■ **Work order**
Nothing but the lines from the one with "if p.1 ≤ l.kvOf f ∧ p.2 ≤ l.nv then" down to the one with "let live := if" should be returned, exactly and with both ends included, from the material below.

■ **Entries provided**
/-- A nibble loaded into a cell byte. -/
def Target.putNibble (t : Target) (a : ArrayState) (i j b hi : Nat) (v : Option Nat) : ArrayState :=
  let old := planeByte (t.plane a) i j b
  let new := if hi = 0 then old / 16 * 16 + v.getD 0 else old % 16 + 16 * v.getD 0
  let bad := v.isNone || (hi == 1 && NatMap.get false a.poison (poisonKey t.shadow.toNat (cellKey i j b)))
  t.mark (t.setPlane a (setByteOf (t.plane a) i j b new)) 0 (cellKey i j b) bad

/-- A loader's word: image, KV, NV, T, LAY, with the pass's FMT and step. -/
structure Load where
  image : Nat
  kv : Nat
  nv : Nat
  t : Bool
  lay : Nat
  deriving DecidableEq, Repr

/-- KV in force for a dense plane: 511 is the full extent (13 R358). -/
def Load.kvOf (l : Load) (fmt : Nat) : Nat := if l.kv = 511 then kWidth fmt - 1 else l.kv

/-- The side entries a dense image has for a block format, by plane block: offset in the side region where the block lies
in the limits. -/
def Load.sides (l : Load) (fmt : Nat) : List (Nat × Nat) :=
  if blockFmt fmt then
    (List.range (kWidth fmt / 16)).filterMap fun n =>
      let bi := n / 2
      let bj := n % 2
      if 32 * bi ≤ l.kvOf fmt ∧ 32 * bj ≤ l.nv then
        some (n, 2 * (if l.t then bj * (kWidth fmt / 32) + bi else n))
      else none
  else []

/-- Live quads of a bitmap. -/
def liveCount (b : BitVec 128) : Nat := popCount b

/-- The live quads of a bitmap in increasing order. -/
def liveQuads (b : BitVec 128) : List Nat := (List.range 128).filter fun q => b.getLsbD q

/-- The bitmap at the front of a packed window. -/
def State.windowBitmap (s : State) (image : Nat) : BitVec 128 :=
  ofBytes 128 ((List.range 16).map fun n => (s.winByte (image + n)).getD 0)

/-- The ranges step `k` of a plane load requests (13 R357, R358). -/
def State.loadReads (s : State) (l : Load) (tg : Target) (fmt : Word) (k : Nat) : List (Nat × Nat) :=
  let f := fmtB fmt
  match l.lay with
  | 0 =>
    let n0 := k % 64 * elemsPerStep f
    let data := (List.range (elemsPerStep f)).filterMap fun n =>
      let p := densePlace f l.t (n0 + n)
      if p.1 ≤ l.kvOf f ∧ p.2 ≤ l.nv then
        let r := elemRange f (n0 + n)
        some (l.image + r.1, r.2)
      else none
    data ++ (if k = 0 then (l.sides f).map fun x => (l.image + 8192 + x.2, 2) else [])
  | 1 =>
    let row := k % 64
    let live := if k = 0 then liveCount (s.windowBitmap l.image) else liveCount (tg.desc s.core.array).bitmap
    let head := if k = 0 then (l.image, 16) ::
        (if blockFmt f then (List.range 32).filterMap fun n =>
            if 32 * (n % 2) ≤ l.nv then some (l.image + 64 + 2 * n, 2) else none
         else [])
      else []
    let w := rowBytes f 128
    head ++ (if live ≤ row then [] else [(l.image + 128 + 32 * row, (l.nv + 2) / 2),
      (l.image + 2176 + w * row, w / 64 * (l.nv + 1))])
  | _ =>
    let g := s.core.array.g
    let n := k % (64 * (g + 4))
    if n / (g + 4) ≤ l.kv then [(l.image + 128 * n, 2 * (l.nv + 1))] else []

/-- One side entry loaded into a table. -/
def State.sideAt (s : State) (a : Nat) (tg : Target) (x : ArrayState) (n : Nat) : ArrayState :=
  let d := tg.desc x
  let bad := (s.winByte a).isNone || (s.winByte (a + 1)).isNone
  let d := { d with
    ps := NatMap.set 0x7F d.ps n (BitVec.ofNat 8 (s.winVal a))
    px := NatMap.set 0 d.px n (BitVec.ofNat 8 (s.winVal (a + 1))) }
  tg.mark (tg.setDesc x d) 4 n bad

/-- Step 0 of a plane load: the descriptor anew, its side table and bitmap from the image (13 R358). -/
def State.loadHead (s : State) (l : Load) (tg : Target) (fmt : Word) (a : ArrayState) : ArrayState :=
  let f := fmtB fmt
  let kind : PlaneKind := match l.lay with | 0 => .dense | 1 => .sparse | _ => .spline
  let clean := { a with poison := a.poison.filter fun e =>
    e.1 / 0x100000 != 4 + tg.shadow.toNat && e.1 / 0x100000 != 6 + tg.shadow.toNat }
  let a := tg.setDesc clean { PlaneDesc.reset with kind := kind, kv := if l.lay = 0 then l.kvOf f else 511, nv := l.nv }
  match l.lay with
  | 0 => (l.sides f).foldl (fun a x => s.sideAt (l.image + 8192 + x.2) tg a x.1) a
  | 1 =>
    let a := tg.setDesc a { tg.desc a with bitmap := s.windowBitmap l.image }
    let a := tg.mark a 6 0 (s.winBad [(l.image, 16)])
    if blockFmt f then (List.range 32).foldl (fun a n =>
        if 32 * (n % 2) ≤ l.nv then s.sideAt (l.image + 64 + 2 * n) tg a n else a) a
    else a
  | _ => a

/-- An element's code from the window, nothing where it is poison. -/
def State.winCode (s : State) (fmt a n : Nat) : Option Nat :=
  let r := elemRange fmt n
  if (List.range r.2).any fun i => (s.winByte (a + r.1 + i)).isNone then none
  else some (elemCode fmt (fun b => s.winVal (a + b)) n)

■ **Exercise output**
      if p.1 ≤ l.kvOf f ∧ p.2 ≤ l.nv then
        let r := elemRange f (n0 + n)
        some (l.image + r.1, r.2)
      else none
    data ++ (if k = 0 then (l.sides f).map fun x => (l.image + 8192 + x.2, 2) else [])
  | 1 =>
    let row := k % 64
    let live := if k = 0 then liveCount (s.windowBitmap l.image) else liveCount (tg.desc s.core.array).bitmap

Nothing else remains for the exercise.